When Data Fusion is deployed, a special service account is created with very broad data access permissions (Data Fusion API Service Agent). This account provides data access during development of pipelines as well as when pipelines are previewed (read only access). This service account is oftentimes added to other GCP projects where data exists thats required for development. The challenge is that this service account is used across namespaces so every team will have the same data access. For some customers this isn’t an issue but for others that may have strict rules governing data access, this can be problematic.

Connection Profiles and RBAC to the Rescue!

To get around the broad permissions of the instance service account, we can build connection profiles in wrangler to override the instance service account. This approach will provide strong data access ensuring that we can scope data access for individual namespaces.

Let’s look at the following scenario. Say you have a pipeline you need to develop and you don’t want to assign the instance service account to the project containing the data. As a Data Fusion admin you would do the following to scope the access to just the data required:

Create a new namespace
Create service account w/ scoped permissions
Load service account key to the Data Fusion secure store
Create connection profile for data data using a the service account loaded in the previous step
Assign users the developer role in the namespace
Build Pipelines!

Let’s go through this piece by piece to build this out.

First create a net new namespace for the new pipeline development. If you want to automate this via terraform, see this link.

Next create a service account you want to use for data access for this namespace. Once the service account is generated please create an access key in JSON format. Take the output and upload to the Data Fusion secure store in the namespace defined above. I detail all the steps involved in this blog here: https://medium.com/@jtaras/cloud-data-fusion-adding-a-service-account-to-the-secure-store-8fb987af917a. While adding a key doesn’t have a terraform module, you can read about using the RestAPI here.

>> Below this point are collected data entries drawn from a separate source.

-- ==== Sys2Proof/Laws/State.lean ====
section
/-! SUPPORT. One lemma per field of State for every update of it, each true by computation. -/

namespace Sys2Proof.Machine


/-! ### beginCommand -/

@[simp] theorem beginCommand_inst (s : State) : s.beginCommand.inst = s.inst := rfl
@[simp] theorem beginCommand_active (s : State) : s.beginCommand.active = s.active := rfl
@[simp] theorem beginCommand_status (s : State) : s.beginCommand.status = { s.status with busy := true } := rfl
@[simp] theorem beginCommand_result (s : State) : s.beginCommand.result = s.result := rfl
@[simp] theorem beginCommand_fcause (s : State) : s.beginCommand.fcause = s.fcause := rfl
@[simp] theorem beginCommand_finfo (s : State) : s.beginCommand.finfo = s.finfo := rfl
@[simp] theorem beginCommand_arg (s : State) : s.beginCommand.arg = s.arg := rfl
@[simp] theorem beginCommand_latch (s : State) : s.beginCommand.latch = s.arg := rfl
@[simp] theorem beginCommand_res (s : State) : s.beginCommand.res = s.res := rfl
@[simp] theorem beginCommand_cfg (s : State) : s.beginCommand.cfg = s.cfg := rfl
@[simp] theorem beginCommand_size (s : State) : s.beginCommand.size = s.size := rfl
@[simp] theorem beginCommand_run (s : State) : s.beginCommand.run = s.run := rfl
@[simp] theorem beginCommand_mem (s : State) : s.beginCommand.mem = s.mem := rfl
@[simp] theorem beginCommand_source (s : State) : s.beginCommand.source = s.source := rfl
@[simp] theorem beginCommand_srcPos (s : State) : s.beginCommand.srcPos = s.srcPos := rfl
@[simp] theorem beginCommand_host (s : State) : s.beginCommand.host = s.host := rfl
@[simp] theorem beginCommand_during (s : State) : s.beginCommand.during = s.during := rfl
@[simp] theorem beginCommand_hostReads (s : State) : s.beginCommand.hostReads = s.hostReads := rfl
@[simp] theorem beginCommand_free (s : State) : s.beginCommand.free = s.free + 1 := rfl

/-! ### endCommand -/

@[simp] theorem endCommand_inst (s : State) (code : Word) : (s.endCommand code).inst = s.inst := rfl
@[simp] theorem endCommand_active (s : State) (code : Word) : (s.endCommand code).active = s.active := rfl
@[simp] theorem endCommand_status (s : State) (code : Word) : (s.endCommand code).status = { s.status with busy := false } := rfl
@[simp] theorem endCommand_result (s : State) (code : Word) : (s.endCommand code).result = code := rfl
@[simp] theorem endCommand_fcause (s : State) (code : Word) : (s.endCommand code).fcause = s.fcause := rfl
@[simp] theorem endCommand_finfo (s : State) (code : Word) : (s.endCommand code).finfo = s.finfo := rfl
@[simp] theorem endCommand_arg (s : State) (code : Word) : (s.endCommand code).arg = s.arg := rfl
@[simp] theorem endCommand_latch (s : State) (code : Word) : (s.endCommand code).latch = s.latch := rfl
@[simp] theorem endCommand_res (s : State) (code : Word) : (s.endCommand code).res = s.res := rfl
@[simp] theorem endCommand_cfg (s : State) (code : Word) : (s.endCommand code).cfg = s.cfg := rfl
@[simp] theorem endCommand_size (s : State) (code : Word) : (s.endCommand code).size = s.size := rfl
@[simp] theorem endCommand_run (s : State) (code : Word) : (s.endCommand code).run = s.run := rfl
@[simp] theorem endCommand_mem (s : State) (code : Word) : (s.endCommand code).mem = s.mem := rfl
@[simp] theorem endCommand_source (s : State) (code : Word) : (s.endCommand code).source = s.source := rfl
@[simp] theorem endCommand_srcPos (s : State) (code : Word) : (s.endCommand code).srcPos = s.srcPos := rfl
@[simp] theorem endCommand_host (s : State) (code : Word) : (s.endCommand code).host = s.host := rfl
@[simp] theorem endCommand_during (s : State) (code : Word) : (s.endCommand code).during = s.during := rfl
@[simp] theorem endCommand_hostReads (s : State) (code : Word) : (s.endCommand code).hostReads = s.hostReads := rfl
@[simp] theorem endCommand_free (s : State) (code : Word) : (s.endCommand code).free = s.free := rfl

/-! ### raiseFault -/

@[simp] theorem raiseFault_inst (s : State) (c : Cause) (info : Word) : (s.raiseFault c info).inst = s.inst := rfl
@[simp] theorem raiseFault_active (s : State) (c : Cause) (info : Word) : (s.raiseFault c info).active = s.active := rfl
@[simp] theorem raiseFault_status (s : State) (c : Cause) (info : Word) : (s.raiseFault c info).status = { s.status with fault := true } := rfl
@[simp] theorem raiseFault_result (s : State) (c : Cause) (info : Word) : (s.raiseFault c info).result = s.result := rfl
@[simp] theorem raiseFault_fcause (s : State) (c : Cause) (info : Word) : (s.raiseFault c info).fcause = if s.status.fault then s.fcause else c.code := rfl
@[simp] theorem raiseFault_finfo (s : State) (c : Cause) (info : Word) : (s.raiseFault c info).finfo = if s.status.fault then s.finfo else info := rfl
@[simp] theorem raiseFault_arg (s : State) (c : Cause) (info : Word) : (s.raiseFault c info).arg = s.arg := rfl
@[simp] theorem raiseFault_latch (s : State) (c : Cause) (info : Word) : (s.raiseFault c info).latch = s.latch := rfl
@[simp] theorem raiseFault_res (s : State) (c : Cause) (info : Word) : (s.raiseFault c info).res = s.res := rfl
@[simp] theorem raiseFault_cfg (s : State) (c : Cause) (info : Word) : (s.raiseFault c info).cfg = s.cfg := rfl
@[simp] theorem raiseFault_size (s : State) (c : Cause) (info : Word) : (s.raiseFault c info).size = s.size := rfl
@[simp] theorem raiseFault_run (s : State) (c : Cause) (info : Word) : (s.raiseFault c info).run = s.run := rfl
@[simp] theorem raiseFault_mem (s : State) (c : Cause) (info : Word) : (s.raiseFault c info).mem = s.mem := rfl
@[simp] theorem raiseFault_source (s : State) (c : Cause) (info : Word) : (s.raiseFault c info).source = s.source := rfl
@[simp] theorem raiseFault_srcPos (s : State) (c : Cause) (info : Word) : (s.raiseFault c info).srcPos = s.srcPos := rfl
@[simp] theorem raiseFault_host (s : State) (c : Cause) (info : Word) : (s.raiseFault c info).host = s.host := rfl
@[simp] theorem raiseFault_during (s : State) (c : Cause) (info : Word) : (s.raiseFault c info).during = s.during := rfl
@[simp] theorem raiseFault_hostReads (s : State) (c : Cause) (info : Word) : (s.raiseFault c info).hostReads = s.hostReads := rfl
@[simp] theorem raiseFault_free (s : State) (c : Cause) (info : Word) : (s.raiseFault c info).free = s.free := rfl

With the service account loaded into the KMS we can now create a connection using that service account to limit the scope of access. Navigate to Wrangler and click “Add Connection”.

Click Add Connection and Select BigQuery

In the connection profile, provide a name for the connection and add the secure macro to the service account JSON field. Note, you’ll need to toggle the radio button from “File Path” to JSON. In this example I’m adding the key I loaded in the prior step using the secure macro format: ${secure(mykeyname)}

Also note the fields Project ID and Dataset Project ID. The Project ID field represents the project WHERE the BigQuery jobs will run. By default that is the Data Fusion service project (auto-detect). Whatever this project is, the service account must have the BigQuery Job User role applied…otherwise when you try to get a sample of the data, the job will timeout waiting for resources. The Dataset Project ID is used when the dataset exists in a project other than the project the BigQuery job will run. If you want to do this action via RestAPI, click here

When you click on the connection it will show that you don’t have any entries…which is correct because it doesn’t have permissions to access the tables in the dataset.

With the connection in place we can now focus on assigning the proper roles required. For the service account you created you will need to add proper role on the BigQuery Dataset we wish to access.

When we go back into the Data Fusion Wrangler UI and select the newly created BigQuery Connection we should now see the dataset!

Only the dataset we granted permissions for shows up!

Clicking on the dataset now shows the tables available for access!

When you click on a table you should be brought into the Wrangler UI. If the Wrangler UI just sits there and spins that’s a good indication that you don’t have the BigQuery User role applied to your Service Account in the project you want the job to run in.

Enforcing with RBAC

So how does RBAC come into the picture now that we can scope the access? The Editor role is the 2nd most privileged role outside of the instance admin role. The Editor role has the special permission of being able to create defined connections. This is important because this role can set up all the connections that are available to users with the Developer role. The Developer role DOES NOT have the ability to create/edit/delete a connection, only consume what is available. This model is incredibly powerful because this allows an admin to scope a namespace to JUST the data sources required for the use case or team. To demonstrate this, I have created a new user to access the namespace we created. Note, you can add these roles using RestAPI shown here.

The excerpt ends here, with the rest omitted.